The baby boom had already stretched Jackson’s educational resources thin.  Although considerably larger, Murrah wasn’t nearly the architectural marvel of Bailey or Central.  The cost was the primary consideration.  Jackson barely had enough money to meet its public school needs and then voluntarily put on themselves the added burden of duplicating it as private schools.  Considering just how much of a task this was, regardless of whether it was a good idea or not, makes me have some respect for the people who did it.  It was, however, a horrible idea.  None of the terrible things predicted to happen at Murrah happened.  There were no murders in the hallway, and the drug problem at Murrah was considerably smaller than the drug problem at the private schools.  The kids who stayed at Murrah got every bit as good of an education as the kids who went to Prep.  The difference is, Prep is well-funded and going strong today, but Murrah struggles to meet the basic needs of its students.  Murrah is far more segregated now than it was in 1975.  We’ve struggled to keep a superintendent of Jackson Public Schools every year since 1970.

A lot o people don’t want to talk about this.  “It was fifty years ago.”  “We were children.”  “The world is different now.”  All of this is true, but when I look out at what’s happening educationally now in Mississippi, what I see are the scars that were left when most of Mississippi abandoned the public school system.  Scars that won’t heal unless we talk about this.  A lot of people think they’re safe from all this as long as they can send their kids to private schools.  It’s not that simple.  Our culture and our economy depend on the families who can’t afford to send their kids to these private schools.    Your kids who went to private schools will be left with the same unanswered questions we were left with by our parents, and the longer we take to address these issues, the more our society will become polarized and dysfunctional. 
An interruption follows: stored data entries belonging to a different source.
/-- 41_readback.md R164: `EXTLE`, the field bit by bit; every operand corner. -/
def Obligations.BitFieldReadback : Prop :=
  ∀ (s : State) (a : BitVec 8) (w : BitVec 6),
    (∀ F : Frame, s.state = .ok ∨ (s.state = .err ∧ s.errCode = .badSync) → Memory.wholeWindow s.win = some F →
      1 ≤ a.toNat → 1 ≤ w.toNat → w.toNat ≤ 32 → a.toNat + w.toNat - 1 ≤ 240 →
      exec (.extle a w) s =
        .next { s with resps := s.resps ++ [BitVec.ofNat 64 (bitSum F a.toNat (a.toNat + w.toNat - 1))] }) ∧
    (¬ (s.state = .ok ∨ (s.state = .err ∧ s.errCode = .badSync)) ∨
        a.toNat < 1 ∨ w.toNat < 1 ∨ 32 < w.toNat ∨ 240 < a.toNat + w.toNat - 1 →
      exec (.extle a w) s = .next { s with cmdErr := true, resps := s.resps ++ [0#64] }) ∧
    (∀ x, decode x = .ok (.extle a w) ↔ x = (0x04800#18 ++ w) ++ a) ∧
    (∀ x, opcodeOf x = 0x12#8 → x.extractLsb' 14 10 ≠ 0#10 →
      runWord x s = .next { s with cmdErr := true, resps := s.resps ++ [0#64] })

/-- 41_readback.md R165: `RDBE`, n bytes most significant first, never sign-extended; every offset. -/
def Obligations.BigEndianReadback : Prop :=
  ∀ (s : State) (off : FrameOffset) (nsel : BitVec 2),
    (∀ F : Frame, s.state = .ok ∨ (s.state = .err ∧ s.errCode = .badSync) → Memory.wholeWindow s.win = some F →
      off.toNat + 2 ^ nsel.toNat ≤ 302 →
      exec (.rdbe off (2 ^ nsel.toNat)) s =
        .next { s with resps := s.resps ++ [BitVec.ofNat 64 (beSum F off.toNat (2 ^ nsel.toNat))] }) ∧
    (¬ (s.state = .ok ∨ (s.state = .err ∧ s.errCode = .badSync)) ∨ 302 < off.toNat + 2 ^ nsel.toNat →
      exec (.rdbe off (2 ^ nsel.toNat)) s = .next { s with cmdErr := true, resps := s.resps ++ [0#64] }) ∧
    (∀ w, decode w = .ok (.rdbe off (2 ^ nsel.toNat)) ↔ w = (0x026000#21 ++ nsel) ++ off) ∧
    (∀ w, opcodeOf w = 0x13#8 → w.extractLsb' 11 13 ≠ 0#13 →
      runWord w s = .next { s with cmdErr := true, resps := s.resps ++ [0#64] })

/-- 41_readback.md R160: a readback command that completes appends one response, and changes nothing else if it is legal, `CMDERR`
too if it is a command error, when the response is 0. -/
def Obligations.ReadbackChangesNoState : Prop :=
  ∀ (i : Instr) (s t : State), isReadback i = true → exec i s = .next t →
    (commandErrorCause i s = none → ∃ v : Response, t = { s with resps := s.resps ++ [v] }) ∧
    (commandErrorCause i s ≠ none → t = { s with cmdErr := true, resps := s.resps ++ [0#64] })

/-- 41_readback.md R166: `RDBE` and `EXTLE` at a register's bytes or bits read what `RDREG` reads. -/
def Obligations.ReadbackCommandsAgree : Prop :=
  ∀ s : State, s.state = .ok → (Memory.wholeWindow s.win).isSome = true →
    (∀ e ∈ bigEndianRegisters, exec (.rdbe (BitVec.ofNat 9 e.2.1) e.2.2) s = exec (.rdreg e.1) s) ∧
    (∀ e ∈ bitFieldRegisters,
      exec (.extle (BitVec.ofNat 8 e.2.1) (BitVec.ofNat 6 (e.2.2 - e.2.1 + 1))) s = exec (.rdreg e.1) s)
Prep, St Andrews, and JA all seem pretty well-heeled now.  That’s an illusion created by fifty years of investment.  The first few years, the schools looked nothing like that.  Mississippi still struggles to meet its basic educational needs.  If you look at the money spent on our private schools, it might become clear where the money went.  The cities that are now mostly white won’t remain so.  We didn’t escape the problem of integration; we postponed it.  Sooner or later, those chickens will come home to roost.